Re: [PATCH] sched/core: Cache timer busy housekeeping target

From: Wanpeng Li
Date: Mon Jul 08 2019 - 22:17:34 EST


On Tue, 9 Jul 2019 at 09:39, Frederic Weisbecker <frederic@xxxxxxxxxx> wrote:
>
> On Mon, Jul 01, 2019 at 08:24:37PM +0800, Wanpeng Li wrote:
> > diff --git a/kernel/time/hrtimer.c b/kernel/time/hrtimer.c
> > index 41dfff2..0d49bef 100644
> > --- a/kernel/time/hrtimer.c
> > +++ b/kernel/time/hrtimer.c
> > @@ -195,8 +195,10 @@ struct hrtimer_cpu_base *get_target_base(struct hrtimer_cpu_base *base,
> > int pinned)
> > {
> > #if defined(CONFIG_SMP) && defined(CONFIG_NO_HZ_COMMON)
> > - if (static_branch_likely(&timers_migration_enabled) && !pinned)
> > - return &per_cpu(hrtimer_bases, get_nohz_timer_target());
> > + if (static_branch_likely(&timers_migration_enabled) && !pinned) {
> > + base->last_target_cpu = get_nohz_timer_target(base->last_target_cpu);
> > + return &per_cpu(hrtimer_bases, base->last_target_cpu);
>
>
> I'm not sure this is exactly what we intend to cache here.
>
> This doesn't return the last CPU for a given timer
> (that would be timer->flags & TIMER_CPUMASK) but the last CPU that
> was returned when "base" was passed.
>
> First of all, it's always initialized to CPU 0, which is perhaps
> not exactly what we want.
>
> Also the result can be very stale and awkward.
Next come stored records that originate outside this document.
-- ==== Sys2Proof/Machine/Dispatch.lean ====
section
/-! DEFINITION. One arm per command: its meaning. -/

namespace Sys2Proof.Machine
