-- ==== Sys2Proof/Machine/Step.lean ====
section
/-! DEFINITION. One step: the command at the front of the queue, or one nanosecond of time when none waits. -/

namespace Sys2Proof.Machine

/-- Take the command at the front and run it on the state with the rest of the queue. On an empty queue one nanosecond
passes: fabric time and elapsed time advance (DESIGN CHOICE, log 3). -/
def step (s : State) : Host.Outcome State Fault Refusal :=
  match s.pending with
  | [] => .next s.tick
  | c :: rest => exec c { s with pending := rest }

/-- The state with the command a word spells at the front of its queue; unchanged where the word spells none. -/
def State.withFetchWord (s : State) (nbits w : Nat) : State :=
  match Sys2Proof.decodeTableWord nbits w with
  | some c => { s with pending := c :: s.pending }
  | none => s

end Sys2Proof.Machine
end

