-- ==== Sys2Proof/WellFormed.lean ====
section
/-! DEFINITION. The ranges of the operands a sender gives with a command: port, die, lane and register numbers, and the
widths of the fields of the wire objects. A command outside them is no step of the part. -/

namespace Sys2Proof

/-- Every field of a message fits its bits (R62, R66), and the body holds no more than its length. The part's own cluster
`c`, as a coherence agent within the part, goes by the number 65536 + c, which no endpoint identifier has. -/
def Msg.ok (m : Msg) : Bool :=
  decide (m.chan < 4 ∧ m.tc < 8 ∧ m.dst < 65552 ∧ m.src < 65552 ∧ m.ty < 256 ∧ m.mapGen < 256 ∧ m.status < 16 ∧
    m.load < 16 ∧ m.len ≤ 4096 ∧ m.flowSeq < 65536 ∧ m.flow < 4096 ∧ m.die < 2 ∧ m.tenant < 32 ∧ m.body < 2 ^ (8 * m.len))

/-- A message as it is on a link: both ends are endpoint identifiers. -/
def Msg.wireOk (m : Msg) : Bool := m.ok && decide (m.dst < 65536 ∧ m.src < 65536)

/-- Every field of a flit fits its bits (R62). -/
def Flit.ok (f : Flit) : Bool :=
  decide (f.kind < 8 ∧ f.chan < 4 ∧ f.tc < 8 ∧ f.seq < 4096 ∧ f.ackSeq < 4096 ∧ f.creditVc < 32 ∧
    f.creditTotal < 4096 ∧ f.payload < 2 ^ 1920)

/-- R44: fields of a cricket message; times are 64-bit ns with 8 bits of fraction. -/
def Cricket.ok (c : Cricket) : Bool :=
  decide (c.ty < 256 ∧ c.hop < 256 ∧ c.gen < 65536 ∧ c.seq < 65536 ∧ c.master < 65536 ∧ c.tx < 2 ^ 72 ∧ c.rx < 2 ^ 72)

/-- R74. -/
def Caps.ok (c : Caps) : Bool :=
  decide (c.vendor < 65536 ∧ c.eid < 65536 ∧ c.role < 2 ∧ c.widths < 16 ∧ c.goodLanes < 256)
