/-- R172: REVOKE of a HELD extent moves it to REVOKING and keeps the revocation; once nothing of it is live its drain ends,
the extent goes to SCRUB without an owner and REVOKE is answered; a drain that lasts too long completes its live requests.
R173: an extent that has been cleared reads as zeros and is FREE. R186: RELEASE frees a QUARANTINE extent; MARK_LOST loses
one. R187: LOST_SET writes a range. R176, R190: LEND_ADD writes the first free lender entry and LEND_REMOVE clears it; R179:
a withdrawal is kept and acknowledged when nothing of its node is in use. R188: NOTIFY sends a notice to an endpoint behind
an edge port. -/
def Obligations.PoolRevocation : Prop :=
  ∀ s : State, Applies s B.pol →
    (∀ e c, c < 2 → (s.ext s.node e).state = .held → s.bindOf e = none → s.tier.store = none → s.isPrimary = false → (s.ext
      s.node e).group = none → Gives (.revoke s.node e e c) s (fun t => (t.ext s.node e) =
      { s.ext s.node e with state := .revoking } ∧ t.pool.revs.get? [s.pool.nextRev] = some
      { node := s.node, extents := [e], clear := decide (c = 1), since := s.now, asker := some .here, tell := [(e, s.rd R.POL_LEASE_eid [(s.ext s.node e).owner])] }
      ∧ t.rd R.POL_REVOKE_STATUS_active [] = 1 ∧ t.rd R.POL_REVOKE_STATUS_phase [] = 0 ∧ t.rd
      R.POL_REVOKE_STATUS_first_extent [] = e % 2 ^ 18 ∧ t.answers = s.answers ∧ t.mem = s.mem ∧ RegsBut
      [R.POL_REVOKE_STATUS_active, R.POL_REVOKE_STATUS_phase, R.POL_REVOKE_STATUS_first_extent,
      R.POL_REVOKE_STATUS_last_extent, R.POL_REVOKE_STATUS_node] s t ∧ PartsBut [.pool, .pair, .tier] s t)) ∧
    (∀ i e (v : Revocation), s.pool.revs.get? [i] = some v → v.drained = false → v.extents = [e] → v.node = s.node → v.asker
      = some .here → s.drainedAll v = true → (s.ext s.node e).state = .revoking → (s.ext s.node e).group = none → Gives
      (.drainEnd i) s (fun t => (t.ext s.node e) = { s.ext s.node e with state := .scrub, owner := 0 } ∧ t.pool.revs.get?
      [i] = some { v with drained := true, left := [e] } ∧ t.answers = s.answers ++ [(0x0106, .ok)] ∧ t.mem = s.mem ∧
      RegsBut [R.POL_REVOKE_STATUS_active, R.POL_REVOKE_STATUS_phase, R.POL_REVOKE_STATUS_first_extent,
      R.POL_REVOKE_STATUS_last_extent, R.POL_REVOKE_STATUS_node] s t ∧ PartsBut [.out, .hif, .pool, .answers, .tier] s t)) ∧
    (∀ i e d h (v : Revocation) (x : Home), s.pool.revs.get? [i] = some v → v.drained = false → v.late = false → 1000 * s.rd
      R.POL_CFG_drain_timeout [] ≤ s.now - v.since → v.extents = [e] → (s.ext v.node e).state = .revoking →
      s.trk.home.entries = [([d, h], x)] → toExtent v.node e x.msg = true → s.trk.fwd = Map.empty → Gives (.drainTimeout i)
      s (fun t => (∃ w, t.pool.revs.get? [i] = some w ∧ w.late = true ∧ w.drained = false) ∧ t.trk.home.has [d, h] = false ∧
      t.mem = s.mem)) ∧
    (∀ i e (v : Revocation), Settled s → s.pool.revs.get? [i] = some v → v.drained = true → v.clear = true → v.release =
      false → v.left = [e] → v.node = s.node → v.tell = [] → (s.ext s.node e).state = .scrub → s.tier.moves.get? [e] = none
      → Gives (.scrubDone i e) s (fun t => (t.ext s.node e) = {} ∧ t.tier.loc.has [e] = false ∧ t.pool.revs.has [i] = false
      ∧ (∀ a, a / 2 ^ 26 = e → Mem.read t.mem a = 0) ∧ (∀ a, a / 2 ^ 26 ≠ e → Mem.read t.mem a = Mem.read s.mem a) ∧ RegsBut
      [R.POL_REVOKE_STATUS_active] s t ∧ PartsBut [.out, .hif, .sw, .ports, .ras, .answers, .pool, .tier, .mem, .poison,
      .coh] s t)) ∧
    (∀ e, Settled s → (s.ext s.node e).state = .quarantine → Gives (.release s.node e e) s (fun t => (t.ext s.node e) = {} ∧
      t.answers = s.answers ++ [(0x0107, .ok)] ∧ t.mem = s.mem ∧ RegsBut [] s t ∧ PartsBut [.pool, .tier, .answers] s t)) ∧
    (∀ e, Settled s → (s.ext s.node e).state = .free → s.trk.home = Map.empty → s.trk.fwd = Map.empty → s.isPrimary = false
      → s.tier.moves.get? [e] = none → Gives (.markLost s.node e e) s (fun t => (t.ext s.node e) =
      { s.ext s.node e with state := .lost, owner := 0, group := none } ∧ t.answers = s.answers ++ [(0x010C, .ok)] ∧ t.mem =
      s.mem)) ∧
    (∀ k v, k < 64 → v < 2 ^ 52 → bitsOf v 1 3 = 0 → Gives (.lostSet k v) s (fun t => t.rd R.POL_LOST_valid [k] = bitsOf v 0
      1 ∧ t.rd R.POL_LOST_node [k] = bitsOf v 4 12 ∧ t.rd R.POL_LOST_first_extent [k] = bitsOf v 16 18 ∧ t.rd
      R.POL_LOST_last_extent [k] = bitsOf v 34 18 ∧ t.answers = s.answers ++ [(0x010D, .ok)] ∧ RegsBut [R.POL_LOST_valid,
      R.POL_LOST_node, R.POL_LOST_first_extent, R.POL_LOST_last_extent] s t ∧ PartsBut [.answers] s t)) ∧
    (∀ eid node p n k, eid < 65536 → node < 4096 → p < 256 → n < 2 ^ 18 → s.serves node = false → s.isUp p = true → s.on
      R.PRT_PORT_STATUS_partner_lender [p] = true → (List.range 16).find? (fun k => !s.on R.POL_LEND_valid [k]) = some k →
      Gives (.lendAdd eid node p n) s (fun t => t.rd R.POL_LEND_valid [k] = 1 ∧ t.rd R.POL_LEND_node [k] = node ∧ t.rd
      R.POL_LEND_eid [k] = eid ∧ t.rd R.POL_LEND_port [k] = p ∧ t.rd R.POL_LEND_extents [k] = n ∧ t.answers = s.answers ++
      [(0x010A, .ok)] ∧ RegsBut [R.POL_LEND_valid, R.POL_LEND_node, R.POL_LEND_eid, R.POL_LEND_port, R.POL_LEND_extents] s t
      ∧ PartsBut [.answers] s t)) ∧
    (∀ eid node p n k, s.lendOf node = some k → s.rd R.POL_LEND_eid [k] = eid → s.rd R.POL_LEND_port [k] = p → s.rd
      R.POL_LEND_extents [k] = n → s.pool.ext.entries.any (fun e => decide (e.1.head? = some node ∧ e.2.state ≠ .free ∧
      e.2.state ≠ .quarantine ∧ e.2.state ≠ .lost)) = false → Gives (.lendRemove eid node p n) s (fun t => t.rd
      R.POL_LEND_valid [k] = 0 ∧ t.rd R.POL_LEND_extents [k] = 0 ∧ t.answers = s.answers ++ [(0x010B, .ok)] ∧ RegsBut
      [R.POL_LEND_valid, R.POL_LEND_node, R.POL_LEND_eid, R.POL_LEND_port, R.POL_LEND_extents] s t ∧ PartsBut [.pool,
      .answers] s t)) ∧
    (∀ p (m : Msg) (k : Key), m.ty = 0x65 → s.listed R.POL_LEND_valid = [k] → s.rd R.POL_LEND_port k = p → s.rd
      R.POL_LEND_eid k = m.src → Gives (.lendWithdraw p m) s (fun t => t.pool.withdraw.get? k = some m ∧ RegsBut [] s t ∧
      PartsBut [.out, .hif, .sw, .ports, .ras, .answers, .pool] s t)) ∧
    (∀ k (m : Msg), s.pool.withdraw.get? [k] = some m → (s.pool.ext.entries.any (fun e => decide (e.1.head? = some (s.rd
      R.POL_LEND_node [k]) ∧ (e.2.state = .held ∨ e.2.state = .revoking ∨ e.2.state = .scrub))) = false) → Gives (.lendAck
      k) s (fun t => t = s.after (State.answer (dieOfPort (s.rd R.POL_LEND_port [k])) m .ok 0 none
      { s with pool := { s.pool with withdraw := s.pool.withdraw.erase [k] } }) ∧ t.pool.withdraw.has [k] = false ∧ RegsBut
      [] s t ∧ PartsBut [.out, .hif, .sw, .ports, .ras, .answers, .pool] s t)) ∧
    (∀ eid kind p, 0 < kind → kind ≤ 4 → p < 256 → s.isEdge p = true → s.partnerEid p = eid → Gives (.notify eid kind) s
      (fun t => t = s.after (State.told 0x010E (.ok, s.notice kind eid s.node 0 0)) ∧ RegsBut [] s t ∧ PartsBut [.out, .hif,
      .sw, .ports, .ras, .answers] s t))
If for some reason we have:
>
> base(CPU 5)->last_target_cpu = 255
>
> then later a timer is enqueued to CPU 5, the next time we re-enqueue that
> timer will be to CPU 255, then the second re-enqueue will be to whatever
> value we have in base(CPU 255)->last_target_cpu, etc...
>
> For example imagine that:
>
> base(CPU 255)->last_target_cpu = 5
>
> the timer will bounce between those two very distant CPU 5 and 255. So I think
> you rather want "timer->flags & TIMER_CPUMASK". But note that those flags
> can also be initialized to zero and therefore CPU 0, while we actually want
> the CPU of the timer enqueuer for a first use. And I can't think of a
> simple solution to solve that :-( Perhaps keeping the enqueuer CPU as the
> first choice (as we do upstream) is still the best thing we have.

Got it, thanks for pointing out this.

Wanpeng